Check every line below for the word "isRefusedPrefix" and copy the ones that have it.

━━━ EXERCISE MATERIAL

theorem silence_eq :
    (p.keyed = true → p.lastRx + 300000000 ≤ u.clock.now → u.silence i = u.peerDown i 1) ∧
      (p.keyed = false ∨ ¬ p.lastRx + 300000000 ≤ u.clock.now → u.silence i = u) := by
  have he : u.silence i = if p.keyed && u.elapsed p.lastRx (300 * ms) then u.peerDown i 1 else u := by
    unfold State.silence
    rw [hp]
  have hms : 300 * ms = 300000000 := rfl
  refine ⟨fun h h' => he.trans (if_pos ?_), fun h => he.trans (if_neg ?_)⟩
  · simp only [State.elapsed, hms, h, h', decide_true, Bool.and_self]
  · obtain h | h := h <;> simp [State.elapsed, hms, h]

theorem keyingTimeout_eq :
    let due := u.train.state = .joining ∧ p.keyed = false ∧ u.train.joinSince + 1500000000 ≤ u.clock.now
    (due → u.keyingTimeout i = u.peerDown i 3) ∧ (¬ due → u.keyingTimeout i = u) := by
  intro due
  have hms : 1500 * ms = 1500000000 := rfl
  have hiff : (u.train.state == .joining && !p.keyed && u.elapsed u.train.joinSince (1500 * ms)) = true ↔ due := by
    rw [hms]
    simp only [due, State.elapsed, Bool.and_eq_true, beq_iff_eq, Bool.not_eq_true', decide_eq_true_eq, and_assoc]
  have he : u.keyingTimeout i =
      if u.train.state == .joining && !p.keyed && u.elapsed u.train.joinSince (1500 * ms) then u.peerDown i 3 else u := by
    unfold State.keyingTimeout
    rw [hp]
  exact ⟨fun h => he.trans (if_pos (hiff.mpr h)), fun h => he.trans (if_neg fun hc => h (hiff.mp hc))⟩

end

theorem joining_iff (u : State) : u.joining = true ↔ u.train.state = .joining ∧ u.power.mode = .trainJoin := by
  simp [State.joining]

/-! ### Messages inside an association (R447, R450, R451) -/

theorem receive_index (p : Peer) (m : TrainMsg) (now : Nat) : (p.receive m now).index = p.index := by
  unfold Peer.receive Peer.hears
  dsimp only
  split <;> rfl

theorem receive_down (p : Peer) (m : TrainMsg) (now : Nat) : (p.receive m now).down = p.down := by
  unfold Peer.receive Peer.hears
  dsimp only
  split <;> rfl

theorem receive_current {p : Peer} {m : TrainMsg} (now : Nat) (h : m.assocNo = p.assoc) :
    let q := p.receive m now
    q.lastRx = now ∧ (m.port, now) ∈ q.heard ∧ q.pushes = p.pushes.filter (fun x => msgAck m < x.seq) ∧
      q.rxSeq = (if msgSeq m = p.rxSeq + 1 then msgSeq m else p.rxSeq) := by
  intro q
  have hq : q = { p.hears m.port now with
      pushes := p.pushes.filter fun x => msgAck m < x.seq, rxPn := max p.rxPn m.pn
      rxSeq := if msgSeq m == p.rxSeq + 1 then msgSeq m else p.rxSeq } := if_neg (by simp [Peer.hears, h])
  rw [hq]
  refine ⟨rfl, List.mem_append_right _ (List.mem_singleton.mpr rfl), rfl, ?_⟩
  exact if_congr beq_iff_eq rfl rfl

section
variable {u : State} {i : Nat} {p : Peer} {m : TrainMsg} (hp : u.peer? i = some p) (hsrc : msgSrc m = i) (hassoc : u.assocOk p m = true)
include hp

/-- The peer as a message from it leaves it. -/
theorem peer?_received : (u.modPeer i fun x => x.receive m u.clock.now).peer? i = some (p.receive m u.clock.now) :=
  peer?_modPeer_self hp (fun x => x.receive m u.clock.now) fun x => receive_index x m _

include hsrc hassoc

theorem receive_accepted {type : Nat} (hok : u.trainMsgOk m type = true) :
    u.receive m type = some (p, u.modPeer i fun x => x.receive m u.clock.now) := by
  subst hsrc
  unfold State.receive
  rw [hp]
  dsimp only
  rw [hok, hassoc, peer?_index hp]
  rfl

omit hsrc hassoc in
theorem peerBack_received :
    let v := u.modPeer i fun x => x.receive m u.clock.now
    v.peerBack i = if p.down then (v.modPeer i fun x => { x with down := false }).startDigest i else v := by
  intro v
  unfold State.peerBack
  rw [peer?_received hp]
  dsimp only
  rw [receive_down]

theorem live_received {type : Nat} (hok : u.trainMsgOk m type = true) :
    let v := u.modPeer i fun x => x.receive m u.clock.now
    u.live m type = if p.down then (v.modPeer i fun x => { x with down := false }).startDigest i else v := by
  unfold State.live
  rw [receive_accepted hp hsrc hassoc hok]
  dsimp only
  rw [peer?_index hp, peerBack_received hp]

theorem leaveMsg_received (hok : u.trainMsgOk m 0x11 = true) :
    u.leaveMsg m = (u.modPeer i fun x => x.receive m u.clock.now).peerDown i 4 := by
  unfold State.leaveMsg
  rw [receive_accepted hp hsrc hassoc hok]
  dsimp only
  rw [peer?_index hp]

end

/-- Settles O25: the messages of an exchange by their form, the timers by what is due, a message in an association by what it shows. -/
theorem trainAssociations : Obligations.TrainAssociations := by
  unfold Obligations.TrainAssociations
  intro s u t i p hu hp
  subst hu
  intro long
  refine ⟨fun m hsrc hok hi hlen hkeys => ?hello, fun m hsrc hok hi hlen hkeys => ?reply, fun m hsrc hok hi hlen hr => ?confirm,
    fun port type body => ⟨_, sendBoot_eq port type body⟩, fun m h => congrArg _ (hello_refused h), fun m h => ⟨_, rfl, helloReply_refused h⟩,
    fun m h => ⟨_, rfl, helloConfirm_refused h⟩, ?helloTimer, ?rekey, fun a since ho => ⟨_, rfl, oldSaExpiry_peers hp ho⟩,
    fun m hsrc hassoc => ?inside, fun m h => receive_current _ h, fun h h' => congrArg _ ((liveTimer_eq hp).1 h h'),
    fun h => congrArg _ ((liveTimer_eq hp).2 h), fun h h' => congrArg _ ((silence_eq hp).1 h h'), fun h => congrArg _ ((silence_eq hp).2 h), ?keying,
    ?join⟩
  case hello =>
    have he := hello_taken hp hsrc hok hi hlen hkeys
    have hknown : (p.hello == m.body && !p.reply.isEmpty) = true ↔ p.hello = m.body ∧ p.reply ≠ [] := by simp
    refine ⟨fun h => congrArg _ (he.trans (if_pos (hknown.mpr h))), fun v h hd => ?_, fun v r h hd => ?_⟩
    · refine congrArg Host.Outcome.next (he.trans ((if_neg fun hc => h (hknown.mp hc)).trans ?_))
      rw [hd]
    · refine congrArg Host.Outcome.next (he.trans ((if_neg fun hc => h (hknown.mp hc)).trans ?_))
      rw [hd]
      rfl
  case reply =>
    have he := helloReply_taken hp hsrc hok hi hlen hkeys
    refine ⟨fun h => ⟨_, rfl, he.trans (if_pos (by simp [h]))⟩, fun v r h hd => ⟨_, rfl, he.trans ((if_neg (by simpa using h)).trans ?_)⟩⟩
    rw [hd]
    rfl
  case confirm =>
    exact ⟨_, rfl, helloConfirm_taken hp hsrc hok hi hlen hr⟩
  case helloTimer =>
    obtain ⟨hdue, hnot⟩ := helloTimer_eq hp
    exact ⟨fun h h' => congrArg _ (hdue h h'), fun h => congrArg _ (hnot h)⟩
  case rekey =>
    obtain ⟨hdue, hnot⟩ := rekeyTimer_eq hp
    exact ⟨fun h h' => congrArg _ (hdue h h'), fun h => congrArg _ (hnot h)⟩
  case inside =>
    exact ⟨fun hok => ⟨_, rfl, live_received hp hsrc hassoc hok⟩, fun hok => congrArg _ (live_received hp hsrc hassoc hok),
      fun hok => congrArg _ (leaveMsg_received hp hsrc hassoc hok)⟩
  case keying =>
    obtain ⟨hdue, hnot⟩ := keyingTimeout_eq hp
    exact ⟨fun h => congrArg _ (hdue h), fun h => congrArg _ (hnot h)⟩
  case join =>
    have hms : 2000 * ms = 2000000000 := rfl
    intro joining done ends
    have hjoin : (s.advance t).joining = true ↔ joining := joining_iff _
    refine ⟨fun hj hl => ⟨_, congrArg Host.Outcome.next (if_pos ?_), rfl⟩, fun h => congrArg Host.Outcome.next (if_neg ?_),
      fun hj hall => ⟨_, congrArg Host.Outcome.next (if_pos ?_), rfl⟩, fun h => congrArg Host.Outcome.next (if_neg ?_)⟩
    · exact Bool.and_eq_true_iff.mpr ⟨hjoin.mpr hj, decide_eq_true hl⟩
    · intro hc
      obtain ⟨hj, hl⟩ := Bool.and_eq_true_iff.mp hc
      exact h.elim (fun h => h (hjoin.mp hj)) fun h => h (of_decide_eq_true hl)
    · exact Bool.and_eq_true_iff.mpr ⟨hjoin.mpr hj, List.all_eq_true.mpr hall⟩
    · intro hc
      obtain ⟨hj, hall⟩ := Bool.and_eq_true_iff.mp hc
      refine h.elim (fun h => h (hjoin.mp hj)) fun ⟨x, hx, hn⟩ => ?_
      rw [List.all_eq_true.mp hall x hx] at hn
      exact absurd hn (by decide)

━━━━━━
━━━ EXERCISE MATERIAL

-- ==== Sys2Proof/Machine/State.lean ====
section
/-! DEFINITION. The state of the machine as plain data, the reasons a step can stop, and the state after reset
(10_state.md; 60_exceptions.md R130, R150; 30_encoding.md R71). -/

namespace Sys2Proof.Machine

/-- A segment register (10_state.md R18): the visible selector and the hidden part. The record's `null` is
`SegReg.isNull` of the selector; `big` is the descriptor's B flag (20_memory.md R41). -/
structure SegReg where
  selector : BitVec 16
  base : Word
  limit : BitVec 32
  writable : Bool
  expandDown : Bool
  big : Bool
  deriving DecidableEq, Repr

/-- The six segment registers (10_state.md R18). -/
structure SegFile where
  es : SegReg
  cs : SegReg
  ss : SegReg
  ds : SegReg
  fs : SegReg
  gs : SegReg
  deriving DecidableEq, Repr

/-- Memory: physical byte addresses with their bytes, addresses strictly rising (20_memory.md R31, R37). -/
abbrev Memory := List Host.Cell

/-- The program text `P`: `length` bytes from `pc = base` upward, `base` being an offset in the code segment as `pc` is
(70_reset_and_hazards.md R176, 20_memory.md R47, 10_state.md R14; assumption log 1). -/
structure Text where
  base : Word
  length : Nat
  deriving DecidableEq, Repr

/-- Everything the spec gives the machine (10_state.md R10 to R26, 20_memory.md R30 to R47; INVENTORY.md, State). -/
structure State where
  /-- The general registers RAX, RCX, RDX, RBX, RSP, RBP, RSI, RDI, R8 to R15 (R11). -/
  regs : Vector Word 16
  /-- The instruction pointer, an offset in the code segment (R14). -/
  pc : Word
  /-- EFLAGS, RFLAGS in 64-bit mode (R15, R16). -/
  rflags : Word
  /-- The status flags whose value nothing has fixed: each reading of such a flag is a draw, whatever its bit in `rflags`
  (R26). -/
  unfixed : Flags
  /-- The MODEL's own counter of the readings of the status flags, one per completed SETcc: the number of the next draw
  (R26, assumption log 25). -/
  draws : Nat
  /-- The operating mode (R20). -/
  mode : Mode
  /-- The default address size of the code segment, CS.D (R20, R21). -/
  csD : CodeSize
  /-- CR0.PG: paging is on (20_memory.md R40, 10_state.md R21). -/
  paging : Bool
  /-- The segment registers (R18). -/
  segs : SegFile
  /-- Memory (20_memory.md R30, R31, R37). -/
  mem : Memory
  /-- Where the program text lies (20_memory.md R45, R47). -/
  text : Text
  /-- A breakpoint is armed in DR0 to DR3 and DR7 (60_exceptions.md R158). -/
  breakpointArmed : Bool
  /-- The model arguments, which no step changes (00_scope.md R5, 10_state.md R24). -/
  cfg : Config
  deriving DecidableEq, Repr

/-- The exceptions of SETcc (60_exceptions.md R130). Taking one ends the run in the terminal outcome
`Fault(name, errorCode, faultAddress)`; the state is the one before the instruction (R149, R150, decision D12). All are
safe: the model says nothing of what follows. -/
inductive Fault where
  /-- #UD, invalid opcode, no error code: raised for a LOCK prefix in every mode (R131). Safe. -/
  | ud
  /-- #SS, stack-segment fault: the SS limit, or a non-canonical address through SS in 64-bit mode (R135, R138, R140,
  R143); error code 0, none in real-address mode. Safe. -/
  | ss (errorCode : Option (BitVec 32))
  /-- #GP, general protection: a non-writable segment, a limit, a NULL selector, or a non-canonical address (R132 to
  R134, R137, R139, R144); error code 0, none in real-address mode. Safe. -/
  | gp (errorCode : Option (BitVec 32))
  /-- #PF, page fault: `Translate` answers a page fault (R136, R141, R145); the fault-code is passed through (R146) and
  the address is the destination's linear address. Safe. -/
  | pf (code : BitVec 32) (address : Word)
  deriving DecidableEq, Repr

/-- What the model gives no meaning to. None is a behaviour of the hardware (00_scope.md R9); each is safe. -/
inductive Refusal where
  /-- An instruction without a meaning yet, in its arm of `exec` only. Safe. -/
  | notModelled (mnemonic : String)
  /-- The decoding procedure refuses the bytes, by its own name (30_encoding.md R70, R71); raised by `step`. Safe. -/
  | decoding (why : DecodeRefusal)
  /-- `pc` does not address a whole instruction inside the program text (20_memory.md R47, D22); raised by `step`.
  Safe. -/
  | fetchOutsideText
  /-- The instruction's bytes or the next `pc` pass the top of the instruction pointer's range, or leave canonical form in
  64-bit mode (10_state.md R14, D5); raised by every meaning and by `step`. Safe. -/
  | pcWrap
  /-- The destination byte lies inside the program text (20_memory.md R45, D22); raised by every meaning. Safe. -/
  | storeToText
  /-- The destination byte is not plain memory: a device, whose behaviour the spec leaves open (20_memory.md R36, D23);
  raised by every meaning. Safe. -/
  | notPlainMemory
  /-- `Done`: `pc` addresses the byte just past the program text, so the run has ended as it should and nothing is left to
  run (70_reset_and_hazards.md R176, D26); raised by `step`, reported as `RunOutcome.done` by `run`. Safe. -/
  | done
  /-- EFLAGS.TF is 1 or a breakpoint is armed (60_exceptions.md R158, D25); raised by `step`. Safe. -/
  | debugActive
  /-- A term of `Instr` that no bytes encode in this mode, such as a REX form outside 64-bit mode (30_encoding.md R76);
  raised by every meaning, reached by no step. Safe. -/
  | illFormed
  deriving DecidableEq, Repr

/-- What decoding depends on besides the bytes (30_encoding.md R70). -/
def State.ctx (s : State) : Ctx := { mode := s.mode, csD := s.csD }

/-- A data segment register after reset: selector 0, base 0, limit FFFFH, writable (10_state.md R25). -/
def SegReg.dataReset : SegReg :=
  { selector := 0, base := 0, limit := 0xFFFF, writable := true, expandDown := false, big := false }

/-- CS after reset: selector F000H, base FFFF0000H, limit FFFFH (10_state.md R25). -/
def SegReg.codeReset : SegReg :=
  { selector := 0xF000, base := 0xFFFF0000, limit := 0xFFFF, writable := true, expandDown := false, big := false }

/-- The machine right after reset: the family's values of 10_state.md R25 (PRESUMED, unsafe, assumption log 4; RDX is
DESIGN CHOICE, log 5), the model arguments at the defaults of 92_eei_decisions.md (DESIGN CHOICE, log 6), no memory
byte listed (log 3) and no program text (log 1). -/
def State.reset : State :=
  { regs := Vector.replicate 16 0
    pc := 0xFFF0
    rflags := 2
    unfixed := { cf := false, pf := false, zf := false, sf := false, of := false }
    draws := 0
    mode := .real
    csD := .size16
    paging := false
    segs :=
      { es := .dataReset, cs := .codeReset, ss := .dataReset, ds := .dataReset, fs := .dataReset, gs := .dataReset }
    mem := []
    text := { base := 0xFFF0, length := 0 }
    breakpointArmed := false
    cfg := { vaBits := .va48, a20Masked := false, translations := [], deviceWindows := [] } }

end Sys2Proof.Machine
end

━━━━━━
━━━ EXERCISE MATERIAL

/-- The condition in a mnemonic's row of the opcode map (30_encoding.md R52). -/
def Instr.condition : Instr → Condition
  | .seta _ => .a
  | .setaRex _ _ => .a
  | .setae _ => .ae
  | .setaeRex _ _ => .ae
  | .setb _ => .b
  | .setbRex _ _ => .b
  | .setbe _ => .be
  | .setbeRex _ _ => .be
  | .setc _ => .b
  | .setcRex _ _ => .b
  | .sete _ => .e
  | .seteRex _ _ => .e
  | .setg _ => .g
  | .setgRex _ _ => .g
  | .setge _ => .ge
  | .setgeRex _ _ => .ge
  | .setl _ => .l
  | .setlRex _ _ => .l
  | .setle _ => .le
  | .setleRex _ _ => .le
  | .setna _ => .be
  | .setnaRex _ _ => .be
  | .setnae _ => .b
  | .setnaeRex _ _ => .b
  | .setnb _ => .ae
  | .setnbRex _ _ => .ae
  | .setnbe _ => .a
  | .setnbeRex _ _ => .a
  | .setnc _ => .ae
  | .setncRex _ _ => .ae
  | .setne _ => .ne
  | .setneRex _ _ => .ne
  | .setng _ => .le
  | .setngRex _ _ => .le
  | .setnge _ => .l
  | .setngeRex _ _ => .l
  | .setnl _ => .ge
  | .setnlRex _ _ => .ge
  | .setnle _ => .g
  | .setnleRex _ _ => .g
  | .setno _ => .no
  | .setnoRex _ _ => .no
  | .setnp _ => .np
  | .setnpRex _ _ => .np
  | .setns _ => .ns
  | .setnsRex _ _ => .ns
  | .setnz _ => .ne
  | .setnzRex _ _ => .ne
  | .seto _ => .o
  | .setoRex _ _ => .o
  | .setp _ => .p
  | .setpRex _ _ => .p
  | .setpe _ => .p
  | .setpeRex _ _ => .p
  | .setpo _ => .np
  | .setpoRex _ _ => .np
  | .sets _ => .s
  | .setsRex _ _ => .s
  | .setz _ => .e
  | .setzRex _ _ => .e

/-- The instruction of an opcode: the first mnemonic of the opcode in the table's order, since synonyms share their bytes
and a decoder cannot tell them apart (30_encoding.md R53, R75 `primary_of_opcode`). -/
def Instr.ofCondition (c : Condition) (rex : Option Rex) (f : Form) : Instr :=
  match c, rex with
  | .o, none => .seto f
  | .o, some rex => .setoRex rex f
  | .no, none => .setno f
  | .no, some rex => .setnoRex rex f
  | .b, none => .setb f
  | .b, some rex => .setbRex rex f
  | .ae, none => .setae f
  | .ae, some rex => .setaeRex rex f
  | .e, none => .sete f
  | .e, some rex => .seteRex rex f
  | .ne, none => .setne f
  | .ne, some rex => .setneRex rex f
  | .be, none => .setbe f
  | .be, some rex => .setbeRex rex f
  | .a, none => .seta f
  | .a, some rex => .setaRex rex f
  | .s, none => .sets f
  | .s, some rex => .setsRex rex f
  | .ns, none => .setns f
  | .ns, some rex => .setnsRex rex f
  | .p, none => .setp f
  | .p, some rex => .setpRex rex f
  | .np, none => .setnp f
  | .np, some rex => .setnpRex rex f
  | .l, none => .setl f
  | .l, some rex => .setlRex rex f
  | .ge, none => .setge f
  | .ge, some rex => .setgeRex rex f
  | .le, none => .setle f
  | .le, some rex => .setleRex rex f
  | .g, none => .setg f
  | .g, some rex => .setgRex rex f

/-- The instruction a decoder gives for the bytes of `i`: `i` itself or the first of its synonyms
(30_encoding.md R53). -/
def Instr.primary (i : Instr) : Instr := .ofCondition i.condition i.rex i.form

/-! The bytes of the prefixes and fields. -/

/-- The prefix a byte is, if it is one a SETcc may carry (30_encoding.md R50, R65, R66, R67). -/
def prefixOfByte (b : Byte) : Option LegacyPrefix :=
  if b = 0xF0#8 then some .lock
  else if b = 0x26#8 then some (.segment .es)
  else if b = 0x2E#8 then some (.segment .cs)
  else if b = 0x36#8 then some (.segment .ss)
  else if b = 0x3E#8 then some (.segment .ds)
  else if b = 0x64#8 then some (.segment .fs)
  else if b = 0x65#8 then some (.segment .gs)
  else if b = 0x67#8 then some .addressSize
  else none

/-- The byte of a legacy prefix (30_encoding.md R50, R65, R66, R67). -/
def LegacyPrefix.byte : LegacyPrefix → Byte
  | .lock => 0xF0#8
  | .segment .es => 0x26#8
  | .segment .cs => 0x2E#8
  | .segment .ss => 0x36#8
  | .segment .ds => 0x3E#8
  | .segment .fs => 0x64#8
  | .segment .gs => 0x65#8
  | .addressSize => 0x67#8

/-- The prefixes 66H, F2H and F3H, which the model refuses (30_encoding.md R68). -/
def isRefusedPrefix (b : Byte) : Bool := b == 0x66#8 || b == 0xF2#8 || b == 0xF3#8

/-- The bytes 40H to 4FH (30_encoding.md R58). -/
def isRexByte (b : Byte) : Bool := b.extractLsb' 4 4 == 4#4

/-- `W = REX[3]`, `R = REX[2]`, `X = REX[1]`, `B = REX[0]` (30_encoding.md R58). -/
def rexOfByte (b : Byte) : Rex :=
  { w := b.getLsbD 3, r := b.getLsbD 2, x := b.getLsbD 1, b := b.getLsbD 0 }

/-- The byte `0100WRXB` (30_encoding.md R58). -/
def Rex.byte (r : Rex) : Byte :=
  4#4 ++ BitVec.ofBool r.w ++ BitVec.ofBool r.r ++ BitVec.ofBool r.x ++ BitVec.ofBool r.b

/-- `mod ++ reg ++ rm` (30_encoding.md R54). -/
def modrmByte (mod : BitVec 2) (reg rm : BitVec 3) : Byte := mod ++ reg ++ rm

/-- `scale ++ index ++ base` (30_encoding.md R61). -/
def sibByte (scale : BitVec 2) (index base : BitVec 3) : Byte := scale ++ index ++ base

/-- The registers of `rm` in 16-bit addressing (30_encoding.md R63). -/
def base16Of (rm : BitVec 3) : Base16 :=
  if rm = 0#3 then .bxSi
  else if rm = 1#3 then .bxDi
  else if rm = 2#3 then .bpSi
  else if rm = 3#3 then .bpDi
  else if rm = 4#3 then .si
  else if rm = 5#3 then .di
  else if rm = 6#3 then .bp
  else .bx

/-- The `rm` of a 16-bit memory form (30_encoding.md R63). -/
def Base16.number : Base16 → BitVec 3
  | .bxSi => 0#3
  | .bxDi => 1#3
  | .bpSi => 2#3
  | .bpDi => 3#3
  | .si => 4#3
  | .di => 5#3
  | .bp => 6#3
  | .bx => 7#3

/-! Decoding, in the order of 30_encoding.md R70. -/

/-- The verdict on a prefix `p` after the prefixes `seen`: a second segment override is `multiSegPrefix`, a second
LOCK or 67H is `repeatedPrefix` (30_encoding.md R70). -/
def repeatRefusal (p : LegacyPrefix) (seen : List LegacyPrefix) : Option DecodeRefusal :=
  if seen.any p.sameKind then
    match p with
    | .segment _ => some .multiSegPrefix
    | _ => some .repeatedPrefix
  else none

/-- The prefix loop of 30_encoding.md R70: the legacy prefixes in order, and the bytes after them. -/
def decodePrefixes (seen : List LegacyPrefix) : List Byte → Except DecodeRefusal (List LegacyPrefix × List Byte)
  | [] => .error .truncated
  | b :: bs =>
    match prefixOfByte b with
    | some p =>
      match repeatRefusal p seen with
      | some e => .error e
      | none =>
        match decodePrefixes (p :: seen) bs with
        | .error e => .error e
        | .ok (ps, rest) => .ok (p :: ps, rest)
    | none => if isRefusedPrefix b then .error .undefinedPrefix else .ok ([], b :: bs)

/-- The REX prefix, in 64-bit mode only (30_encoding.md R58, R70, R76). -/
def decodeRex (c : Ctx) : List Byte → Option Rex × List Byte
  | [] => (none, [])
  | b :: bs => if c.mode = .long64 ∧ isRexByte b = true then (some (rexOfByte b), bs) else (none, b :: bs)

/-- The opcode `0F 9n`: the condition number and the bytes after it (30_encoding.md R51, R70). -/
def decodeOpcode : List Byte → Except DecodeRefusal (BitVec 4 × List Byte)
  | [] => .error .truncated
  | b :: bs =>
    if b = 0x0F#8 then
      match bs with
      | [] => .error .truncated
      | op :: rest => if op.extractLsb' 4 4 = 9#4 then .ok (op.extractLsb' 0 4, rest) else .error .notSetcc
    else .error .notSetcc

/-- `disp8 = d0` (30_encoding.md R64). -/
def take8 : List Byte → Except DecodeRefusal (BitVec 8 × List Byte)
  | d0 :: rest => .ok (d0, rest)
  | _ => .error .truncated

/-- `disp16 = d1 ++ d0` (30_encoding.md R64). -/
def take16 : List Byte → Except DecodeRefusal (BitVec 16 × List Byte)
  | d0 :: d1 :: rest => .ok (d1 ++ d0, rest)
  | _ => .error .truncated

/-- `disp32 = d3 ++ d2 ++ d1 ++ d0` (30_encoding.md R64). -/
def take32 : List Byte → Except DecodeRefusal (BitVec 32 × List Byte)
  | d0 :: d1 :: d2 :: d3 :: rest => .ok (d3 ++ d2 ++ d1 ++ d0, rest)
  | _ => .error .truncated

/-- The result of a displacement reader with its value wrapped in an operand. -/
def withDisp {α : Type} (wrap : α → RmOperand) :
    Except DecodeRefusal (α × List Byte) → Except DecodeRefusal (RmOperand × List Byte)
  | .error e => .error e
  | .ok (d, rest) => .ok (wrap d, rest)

━━━━━━

== RESPONSE TO THE TASK ==
def isRefusedPrefix (b : Byte) : Bool := b == 0x66#8 || b == 0xF2#8 || b == 0xF3#8
    | none => if isRefusedPrefix b then .error .undefinedPrefix else .ok ([], b :: bs)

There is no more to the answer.